AlphaGo: The AI That Made a Move No Human Ever Would (and what it means for AI’s future)
This article has been republished from New World Navigator, our Strategy and AI newsletter, a publication dedicated to helping organisations and individuals navigate disruptive change. Sign up here to receive and participate in thought-provoking discussions, expert insights, and valuable resources.
Like many in the AI community, I followed the OpenAI saga last week with a mixture of fascination and disbelief as events unfolded. In the end, we came full circle with Sam Altman initially sacked as CEO, then agreeing to head up an advanced AI research team at Microsoft, before reentering negotiations with OpenAI and being reinstated as CEO just a few days later. Reality is sometimes stranger than fiction, and I have no doubt that there’s a movie adaption already in the works!
Just as, or perhaps even more interesting to me however, was the revelation by Reuters that Altman’s ouster was in part the result of a letter from several staff researchers to OpenAI’s board of directors, warning of a new AI project codenamed Q* (pronounced Q-Star) that could potentially “threaten humanity”. Already the AI community is heaving with theories as to how Q* might work.
This week’s edition of New World Navigator explores what I see as one of the more convincing theories about the technological underpinnings of Q*. The theory is based on recent research announcements and papers from OpenAI, and has echoes of the techniques employed by DeepMind’s AlphaGo when it defeated top Go professional Lee Sedol in 2016.
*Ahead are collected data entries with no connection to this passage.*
/-- The reset state of every legal configuration meets the four invariants, is a clean launch (rule R297) without a fatal fault,
and, with nothing scheduled, a normal end (rule R296); `State.reset` is that of the reference configuration, which is legal
(rule R9, log entry 9). DEV_MIN and DEV_MAX keep PW bits at reset in every configuration (log entry 6). -/
def Obligations.ResetMeetsTheInvariants : Prop :=
  (∀ p : Config.Params, p.Legal →
    (State.resetWith p).MemoryInv ∧ (State.resetWith p).TablesInv ∧ (State.resetWith p).PipelineInv ∧
      (State.resetWith p).RangeInv ∧ (State.resetWith p).CleanLaunch ∧ (State.resetWith p).NoFatal ∧
      (State.resetWith p).NormalEnd) ∧
  Config.Params.default.Legal ∧ State.reset = State.resetWith Config.Params.default
end

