/-! ### `State.stop` -/

@[simp] theorem State.stop_params (s : State) : (s.stop).params = s.params := rfl
@[simp] theorem State.stop_cmd (s : State) : (s.stop).cmd = s.cmd := rfl
@[simp] theorem State.stop_busy (s : State) : (s.stop).busy = s.busy := rfl
@[simp] theorem State.stop_err (s : State) : (s.stop).err = s.err := rfl
@[simp] theorem State.stop_result (s : State) : (s.stop).result = s.result := rfl
@[simp] theorem State.stop_argA (s : State) : (s.stop).argA = s.argA := rfl
@[simp] theorem State.stop_argB (s : State) : (s.stop).argB = s.argB := rfl
@[simp] theorem State.stop_argD (s : State) : (s.stop).argD = s.argD := rfl
@[simp] theorem State.stop_irqStatus (s : State) : (s.stop).irqStatus = s.irqStatus ||| Irq.stopped.mask := rfl
@[simp] theorem State.stop_irqEn (s : State) : (s.stop).irqEn = s.irqEn := rfl
@[simp] theorem State.stop_settings (s : State) : (s.stop).settings = s.settings := rfl
@[simp] theorem State.stop_field (s : State) : (s.stop).field = s.field := rfl
@[simp] theorem State.stop_gens (s : State) : (s.stop).gens = s.gens := rfl
@[simp] theorem State.stop_phase (s : State) : (s.stop).phase = s.phase := rfl
@[simp] theorem State.stop_bias (s : State) : (s.stop).bias = s.bias := rfl
@[simp] theorem State.stop_framer (s : State) : (s.stop).framer = s.framer.cleared := rfl
@[simp] theorem State.stop_fifo (s : State) : (s.stop).fifo = s.fifo.cleared := rfl
@[simp] theorem State.stop_counters (s : State) : (s.stop).counters = s.counters.countPending s.framer.cont := rfl
@[simp] theorem State.stop_pipe (s : State) : (s.stop).pipe = .idle := rfl
@[simp] theorem State.stop_xram (s : State) : (s.stop).xram = s.xram := rfl
@[simp] theorem State.stop_outTrace (s : State) : (s.stop).outTrace = s.outTrace := rfl
@[simp] theorem State.stop_schedule (s : State) : (s.stop).schedule = s.schedule := rfl
@[simp] theorem State.stop_busData (s : State) : (s.stop).busData = s.busData := rfl
@[simp] theorem State.stop_draws (s : State) : (s.stop).draws = s.draws := rfl
@[simp] theorem State.stop_epoch (s : State) : (s.stop).epoch = s.epoch := rfl

/-! ### `State.receive` -/

@[simp] theorem State.receive_params (s : State) (b : List Byte) : (s.receive b).params = s.params := rfl
@[simp] theorem State.receive_cmd (s : State) (b : List Byte) : (s.receive b).cmd = s.cmd := rfl
@[simp] theorem State.receive_busy (s : State) (b : List Byte) : (s.receive b).busy = s.busy := rfl
@[simp] theorem State.receive_err (s : State) (b : List Byte) : (s.receive b).err = s.err := rfl
@[simp] theorem State.receive_result (s : State) (b : List Byte) : (s.receive b).result = s.result := rfl
@[simp] theorem State.receive_argA (s : State) (b : List Byte) : (s.receive b).argA = s.argA := rfl
@[simp] theorem State.receive_argB (s : State) (b : List Byte) : (s.receive b).argB = s.argB := rfl
@[simp] theorem State.receive_argD (s : State) (b : List Byte) : (s.receive b).argD = s.argD := rfl
@[simp] theorem State.receive_irqStatus (s : State) (b : List Byte) : (s.receive b).irqStatus = s.irqStatus := rfl
@[simp] theorem State.receive_irqEn (s : State) (b : List Byte) : (s.receive b).irqEn = s.irqEn := rfl
@[simp] theorem State.receive_settings (s : State) (b : List Byte) : (s.receive b).settings = s.settings := rfl
@[simp] theorem State.receive_field (s : State) (b : List Byte) : (s.receive b).field = s.field := rfl
@[simp] theorem State.receive_gens (s : State) (b : List Byte) : (s.receive b).gens = s.gens := rfl
@[simp] theorem State.receive_phase (s : State) (b : List Byte) : (s.receive b).phase = s.phase := rfl
@[simp] theorem State.receive_bias (s : State) (b : List Byte) : (s.receive b).bias = s.bias.update s.params b := rfl
@[simp] theorem State.receive_framer (s : State) (b : List Byte) : (s.receive b).framer = s.framer := rfl
@[simp] theorem State.receive_fifo (s : State) (b : List Byte) : (s.receive b).fifo = s.fifo := rfl
@[simp] theorem State.receive_counters (s : State) (b : List Byte) : (s.receive b).counters = { s.counters with bufIn := s.counters.bufIn + 1 } := rfl
@[simp] theorem State.receive_pipe (s : State) (b : List Byte) : (s.receive b).pipe = s.pipe := rfl
@[simp] theorem State.receive_xram (s : State) (b : List Byte) : (s.receive b).xram = s.xram := rfl
@[simp] theorem State.receive_outTrace (s : State) (b : List Byte) : (s.receive b).outTrace = s.outTrace := rfl
@[simp] theorem State.receive_schedule (s : State) (b : List Byte) : (s.receive b).schedule = s.schedule := rfl
@[simp] theorem State.receive_busData (s : State) (b : List Byte) : (s.receive b).busData = s.busData := rfl
@[simp] theorem State.receive_draws (s : State) (b : List Byte) : (s.receive b).draws = s.draws := rfl
@[simp] theorem State.receive_epoch (s : State) (b : List Byte) : (s.receive b).epoch = s.epoch := rfl
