-- ==== Sys2Proof/Tests/Slice0.lean ====
section
/-! SUPPORT. The model's own tests. Expected values are the spec's (`95_test_vectors.md` and the examples of the command
rules), cited in each docstring. The `witness_` theorems show, for every statement with hypotheses, states and operands that
meet them, at the boundaries of its clauses. -/

namespace Sys2Proof.Tests

/- One theorem after another: the kernel evaluations below would otherwise run side by side and exhaust memory. -/
set_option Elab.async false

open Sys2Proof Sys2Proof.Machine Sys2Proof.Claims

/-! ### Helpers -/

/-- The next state of an outcome. -/
def nextOf : Host.Outcome State Fault Refusal → Option State
  | .next s => some s
  | _ => none

/-- What a command leaves, seen through `f`. -/
def after {α : Type} (i : Instr) (s : State) (f : State → α) : Option α := (nextOf (exec i s)).map f

/-- What an event leaves, seen through `f`. -/
def afterEvent {α : Type} (e : Event) (s : State) (f : State → α) : Option α := (nextOf (eventStep e s)).map f

/-- CODE of ERR, CMD_DONE and IRQ_STATUS.ERR, PIPE_STATE. -/
def status (s : State) : ErrCode × BitVec 5 × PipeState := (s.err.code, s.irqStatus, s.pipe)

/-- Reset, then FIELD_BUILD 0x187 (the state F187 of `95_test_vectors.md` §2.5). -/
def field187 : State := State.reset.commitField 0x187

/-- Reset, then FIELD_BUILD 0x11D. -/
def field11D : State := State.reset.commitField 0x11D

/-- F187 with slot 0 built (§2.5). -/
def slot0Built : State := field187.setGen 0 (builtSlot field187.field.tables 120 131)

/-- The boot of rule R283 without RUN. -/
def booted : State :=
  ((slot0Built.setGen 1 (builtSlot field187.field.tables 120 133)).setGen 2
    (builtSlot field187.field.tables 120 139)).commitLut

/-- After RUN. -/
def running : State := booted.startSession

/-- After SHUTDOWN. -/
def stopping : State := running.requestStop

/-- The SHORT packet sp of §3.1. -/
def sp : List Byte :=
  [0x00, 0x11, 0x22, 0x33, 0x44, 0x55, 0x66, 0x77, 0x88, 0x99, 0xAA, 0xBB, 0xCC, 0xDD, 0xEE, 0xFF, 0x10, 0x21] ++
  [0xA3, 0xD1, 0xB0, 0xFB, 0xAF, 0xBB, 0xDD, 0x8E, 0xB0, 0x0F, 0x3C, 0xD0]

/-- The state with the message of fixture S4 in XRAM at 0 and 0xA5 beside the destination, slot 3 = gen_poly(0, 3) over
0x11D (Program A). -/
def programA : State :=
  { (field11D.setGen 3 (builtSlot field11D.field.tables 0 3)).writeXram 0 [0x12, 0x34, 0x56, 0xA5] with
    argA := 0x00030000, argD := 0x0010 }

/-- A worker's state with an accumulator and a continuation. -/
def workerWith (acc : List Bool) (cont : ContKind) : WorkerState where
  framer := { Framer.initial with acc := acc, cont := cont }
  counters := Counters.zero
  outTrace := []

/-! ### Well-formedness: the one check, and the term it refuses -/

/-- VALIDATE takes the three variants of rule R16 and refuses the reserved one (rule R92). -/
theorem test_wellformed_validate :
    (Instr.validate 0).WellFormed = true ∧ (Instr.validate 2).WellFormed = true ∧ (Instr.validate 3).WellFormed = false := by
  decide

/-! ### Decoding: the words of `95_test_vectors.md` §2.5, §5.1 and of the command rules -/

theorem test_decode_nop : decode 0x00000000 = .ok .nop := by decide
theorem test_decode_fieldBuild : decode 0x0100FF87 = .ok (.fieldBuild 0xFF87) := by decide
theorem test_decode_genBuild : decode 0x02788B02 = .ok (.genBuild 2 120 139) := by decide
theorem test_decode_gfAdd : decode 0x030053CA = .ok (.gfAdd 0x53 0xCA) := by decide
theorem test_decode_gfMul : decode 0x040053CA = .ok (.gfMul 0x53 0xCA) := by decide
theorem test_decode_polyMul : decode 0x05000000 = .ok .polyMul := by decide
theorem test_decode_remainder : decode 0x06000003 = .ok (.remainder 3) := by decide
theorem test_decode_demodInit : decode 0x08000000 = .ok .demodInit := by decide
theorem test_decode_deinterleave : decode 0x0A000000 = .ok .deinterleave := by decide
theorem test_decode_validate : decode 0x0B000001 = .ok (.validate 1) := by decide
theorem test_decode_run : decode 0x10000000 = .ok .run := by decide
theorem test_decode_shutdown : decode 0x11000000 = .ok .shutdown := by decide
theorem test_decode_clearStats : decode 0x12000000 = .ok .clearStats := by decide

/-- Opcodes outside the map, and reserved bits (§5.1); an illegal opcode comes first (rule R251). -/
theorem test_decode_rejects :
    [0x07000000, 0x09000000, 0x0C000000, 0x0F000000, 0x13000000, 0xFF000000, 0x0FFFFFFF].map decode =
      List.replicate 7 (.error .illegalOpcode) ∧
    [0x00000001, 0x01010187, 0x02000004, 0x03010000, 0x06000004, 0x0B000004, 0x10000001].map decode =
      List.replicate 7 (.error .reservedNonzero) := by
  decide
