-- ==== Sys2Proof/Syntax.lean ====
section
/-! DEFINITION. The requests of the block (rules R60, R61), one constructor per row of the opcode table, as the
typed records rule R60 lets a model take. Operands that are bytes or 16-bit values have those types (rule R62). -/

namespace Sys2Proof

/-- A request: a kind and the operands of that kind (rules R60, R61). -/
inductive Instr where
  /-- WAKE (rule R126). -/
  | wake
  /-- IDLE (rule R128). -/
  | idle
  /-- SEND_COMMAND (rule R152). -/
  | sendCommand (op p1 : Byte) (p2 : Half) (payload : List Byte)
  /-- CRC_CLEAR (rule R105). -/
  | crcClear
  /-- CRC_BYTE (rule R106). -/
  | crcByte (b : Byte)
  /-- CRC_COMPUTE (rule R107). -/
  | crcCompute (bytes : List Byte)
  /-- CHECK_RESPONSE (rule R181). -/
  | checkResponse (maxc : Byte) (bytes : List Byte)
deriving DecidableEq, Repr

end Sys2Proof
end

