-- ==== Sys2Proof/Machine/State.lean ====
section
/-! DEFINITION. The state of the machine: the block state record of rule R20, the configuration it is
instantiated with (rule R27), and the model's own fields for what stands outside the block: the result handed back
(rule R31), the inputs not yet taken (rule R60) and the environment's answers (rules R46, R47). -/

namespace Sys2Proof.Machine

/-- The block's record of the chip's power state (rule R22). -/
inductive Belief where
  | sleep
  | idle
  | awake
deriving DecidableEq, Repr

/-- The reasons the block stops (rules R24, R202). -/
inductive FaultReason where
  /-- F_BUSY: a bus request arrived while `outstanding` = 1. -/
  | busy
  /-- F_RESERVED: a reserved tag, a truncated request or an operand out of range. -/
  | reserved
deriving DecidableEq, Repr

/-- A transport event (rule R25): a primitive with its arguments and the environment's answer. -/
inductive Event where
  | holdLow (us : Nat)
  | sleep (us : Nat)
  | write (bytes : List Byte) (outcome : WriteAnswer)
  | read (n : Fin 256) (outcome : ReadAnswer)
deriving DecidableEq, Repr

/-- The result codes of rule R200. The last three are never returned by the block (rule R211). -/
inductive ResultCode where
  | ok
  | transportError
  | wakeFailure
  | frameTooLarge
  | checksumMismatch
  | malformedResponse
  | chipStatusError
  | timeout
  | lockedZoneViolation
deriving DecidableEq, Repr

/-- The record a request returns (rule R31). -/
structure Result where
  code : ResultCode
  data : List Byte
deriving DecidableEq, Repr

/-- What reaches the block from outside: a serialised request (rule R60) or the reset event (rule R230).
Log entry 2. -/
inductive Input where
  | request (bytes : List Byte)
  | reset
deriving DecidableEq, Repr

/-- The transport and the chip, as the source of the answers to `Read` and `Write` (rules R46, R47): the answers
laid down for the coming primitives, and, past them, how many free values have been drawn. Log entry 6. -/
structure Environment where
  reads  : List ReadAnswer
  writes : List WriteAnswer
  draws  : Nat
deriving DecidableEq, Repr

/-- The machine. `crcReg` to `trace` are the block state of rule R20; `config` is the step's parameter (rule R27,
log entry 1); `result`, `inputs` and `env` are the model's own (log entries 9, 2, 6). -/
structure State where
  config      : Config
  /-- `crc_reg` (rule R21). -/
  crcReg      : Half
  /-- `belief` (rule R22). -/
  belief      : Belief
  /-- `outstanding` (rule R23). -/
  outstanding : Bool
  /-- `fault` (rule R24); none is NONE. -/
  fault       : Option FaultReason
  /-- `trace`, oldest first (rule R25). -/
  trace       : List Event
  /-- What the last request returned; none when it returned nothing. -/
  result      : Option Result
  /-- What has been issued and not yet taken, oldest first. -/
  inputs      : List Input
  env         : Environment
deriving DecidableEq, Repr

/-- Why the machine stops. -/
inductive Fault where
  /-- Raised by any request made, and by a step, while `fault` is not NONE: "While `fault` is not NONE, no request
  has a step" (rules R24, R202). Safe: the spec gives a stopped block no step either. -/
  | stopped (reason : FaultReason)
deriving DecidableEq, Repr

/-- Why the model gives no meaning. -/
inductive Refusal where
  /-- Raised by an arm of `exec` whose instruction has no meaning yet; no arm does so. Safe. -/
  | notModelled (mnemonic : String)
deriving DecidableEq, Repr

/-- The machine right after reset (rule R230), with the spec values of the configuration (rule R6), nothing
issued, nothing returned and no answer laid down (log entries 2, 6, 9). -/
def State.reset : State where
  config      := Config.spec
  crcReg      := Config.crcInit
  belief      := .sleep
  outstanding := false
  fault       := none
  trace       := []
  result      := none
  inputs      := []
  env         := { reads := [], writes := [], draws := 0 }

end Sys2Proof.Machine
end

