/-- The last event of a trace stands there with everything else before it, any other event in the old part. -/
theorem event_in_old_or_last {tr before after : List Event} {e last : Event}
    (h : tr ++ [last] = before ++ [e] ++ after) :
    (∃ after', tr = before ++ [e] ++ after') ∨ (before = tr ∧ e = last) := by
  refine (event_in_old_or_new h).imp_right fun ⟨mid, hbefore, hnew⟩ => ?_
  cases mid with
  | nil => exact ⟨by simpa using hbefore, by simpa using (List.cons_eq_cons.mp hnew).1.symm⟩
  | cons e' mid => simp at hnew

/-- Every write in a bus trace is an allowed one. -/
theorem BusTrace.writeAllowed {c : Config} {tr : List Event} (h : BusTrace c tr) {before after : List Event}
    {bytes : List Byte} {outcome : WriteAnswer} (htr : tr = before ++ [.write bytes outcome] ++ after) :
    WriteAllowed c before bytes := by
  induction h generalizing after with
  | empty => simp at htr
  | attempt tr answer _ _ ih =>
    obtain ⟨after', hold⟩ := write_in_old_of_attempt htr
    exact ih hold
  | idleFrame tr idleOutcome _ ih =>
    rcases event_in_old_or_last htr with ⟨after', hold⟩ | ⟨-, hlast⟩
    · exact ih hold
    · cases hlast
      exact .inl rfl
  | commandFrame tr op p1 p2 payload frameOutcome _ hfit ih =>
    rcases event_in_old_or_last htr with ⟨after', hold⟩ | ⟨rfl, hlast⟩
    · obtain ⟨after'', hold'⟩ := write_in_old_of_attempt hold
      exact ih hold'
    · cases hlast
      exact .inr ⟨op, p1, p2, payload, tr, rfl, hfit, rfl⟩

/-- Settles O41: the next state meets the invariant, whose trace is a bus trace. -/
theorem noCommandWithoutWake : Obligations.NoCommandWithoutWake := by
  unfold Obligations.NoCommandWithoutWake
  intro s t before after bytes outcome h hstep htrace
  exact (everyStepKeepsTheInvariant s t h hstep).trace.writeAllowed htrace

end Sys2Proof.Machine

/-! PROOF. Requests that run the handshake (rules R126, R127, R152, R241): SEND_COMMAND beside WAKE, how many events
they append, and the whole command cycle in a cooperative environment. -/

namespace Sys2Proof.Machine

/-- With the bus free WAKE does its own work (rule R205). -/
theorem exec_wake_of_busFree {s : State} (hfree : BusFree s) : exec .wake s = .next (wake s) := by
  obtain ⟨hrun, hout⟩ := hfree
  exact exec_next_iff.mpr ⟨hrun, .inr ⟨hout, rfl⟩⟩

/-- Settles O30: both endings of the one handshake. -/
theorem sendCommandIsWakeThenWrite : Obligations.SendCommandIsWakeThenWrite := by
  unfold Obligations.SendCommandIsWakeThenWrite
  intro op p1 p2 payload s hfree hc hl hfit
  refine ⟨wake s, exec_wake_of_busFree hfree, ?_⟩
  rw [exec_sendCommand_of_busFree hfree hl]
  rcases wakesAt_or_neverWakes s hc with ⟨k, hk⟩ | hnever
  · rw [wake_of_wakeHandshake (wakeHandshake_of_wakesAt hc hk), sendCommand_of_wakesAt hc hfit hk]
    refine .inr ⟨rfl, rfl, _, rfl, ?_⟩
    have hout : s.outstanding = false := hfree.2
    rcases transmit_cases (buildFrame s.config op p1 p2 payload) (afterHandshake k .awake s) with
      ⟨hw, h⟩ | ⟨hw, h⟩ <;>
    rw [afterHandshake_env] at hw <;> simp [h, hw, hout]
  · rw [wake_of_wakeHandshake (wakeHandshake_of_neverWakes hc hnever), sendCommand_of_neverWakes hc hfit hnever]
    exact .inl ⟨rfl, rfl⟩

theorem wake_trace_length (s : State) (hc : configValid s.config) :
    (NeverWakes s ∧ (wake s).trace.length = s.trace.length + 3 * s.config.wakeAttempts) ∨
    (∃ k, WakesAt s k ∧ (wake s).trace.length = s.trace.length + 3 * k) := by
  rcases wakeHandshake_cases s hc with ⟨k, hk, h⟩ | ⟨hnever, h⟩
  · exact .inr ⟨k, hk, by simp [wake, h, handshakeEvents_length]⟩
  · exact .inl ⟨hnever, by simp [wake, h, handshakeEvents_length]⟩

theorem idle_trace_length (s : State) : (idle s).trace.length = s.trace.length + 1 := by
  rcases idle_cases s with ⟨-, h⟩ | ⟨-, h⟩ <;> simp [h]

theorem sendCommand_trace_length (op p1 : Byte) (p2 : Half) (payload : List Byte) (s : State)
    (hc : configValid s.config) :
    let t := sendCommand op p1 p2 payload s
    (t.result = some ⟨.frameTooLarge, []⟩ ∧ t.trace.length = s.trace.length) ∨
    (t.result = some ⟨.wakeFailure, []⟩ ∧ t.trace.length = s.trace.length + 3 * s.config.wakeAttempts) ∨
    (∃ k, WakesAt s k ∧ t.trace.length = s.trace.length + (3 * k + 1)) := by
  rcases sendCommand_cases op p1 p2 payload s hc with h | ⟨-, h⟩ | ⟨k, hk, h⟩
  · exact .inl (by simp [h])
  · exact .inr (.inl (by simp [h, handshakeEvents_length]))
  · exact .inr (.inr ⟨k, hk, by simp [h, transmit_trace, handshakeEvents_length]⟩)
Status Quo: Limitations of Large Language Models (LLMs)
Before delving into Q*, let’s consider the limitations of existing Large Language Models (LLM) such as ChatGPT-4, and more broadly, the current generation of Generative AI technologies. This will set the context as to how Q* could potentially overcome these challenges.
#1 Data Dependency
LLMs are highly dependent on their initial training data. Their knowledge and capabilities are largely limited to what is present in the original data set. This leads to two potential issues.
The first is bias and a lack of generalisability. We humans are inherently biased by nature which means that LLM training data is accordingly biased. Unsurprisingly this leads to biased model outputs. Training datasets are also seldom truly representative of the real world (e.g., trained primarily on data from developed countries) resulting in LLMs that struggle to generalise for less familiar situations (e.g., when applied to social context in developing countries).
The second is the inability to be genuinely creative and inventive. LLMs can create a haiku about New York living, while image generation models are able to blend the styles of Picasso and Andy Warhol for a new painting. Yet they are unable to develop entirely new creations or achieve leaps in logic that are beyond the realm of their training data. This is why LLMs are bad at math problems, which require the ability to reason.
#2 Static Knowledge Base
LLMs have a fixed knowledge base that is difficult to update following initial training which means they can become gradually outdated. In a nutshell, they are unable to automatically and intuitively learn as humans do. While is it possible to update the knowledge cutoff dates for LLMs – ChatGPT-3.5 and ChatGPT-4 were initially trained on data up till September 2021, but were subsequently updated to January 2022, and more recently to April 2023 – this process is costly and requires expertise, making it impractical for most organisations and models.
#3 Contextual Understanding
LLMs are good at understanding text and responding in a human-like manner. However, they often struggle with understanding the deeper context or intent behind queries, especially if it is complex or highly-specific. This gap is starting to close with the increasing “intelligence” of models such as ChatGPT-4 and multimodal capabilities that allow LLMs to “perceive” the world around them through vision and voice. That being said, heavy and iterative prompting is often required to enable LLMs to grasp the nature of multilayered instructions and complex circumstances.
Bridging the Gap: Combining Learning and Search
LLMs in their current incarnation already represent a giant leap forward for AI. Yet at its core, LLM responses are in many ways imitations derived from their training data.
LLMs can analogously be compared to some of our peers in school who were able to ace exams solely through rote learning (or simply put memorising the entire textbook!). When asked to explain and expand upon ideas and themes however, these students normally came up short. The lesson here is that imitation ≠ reasoning.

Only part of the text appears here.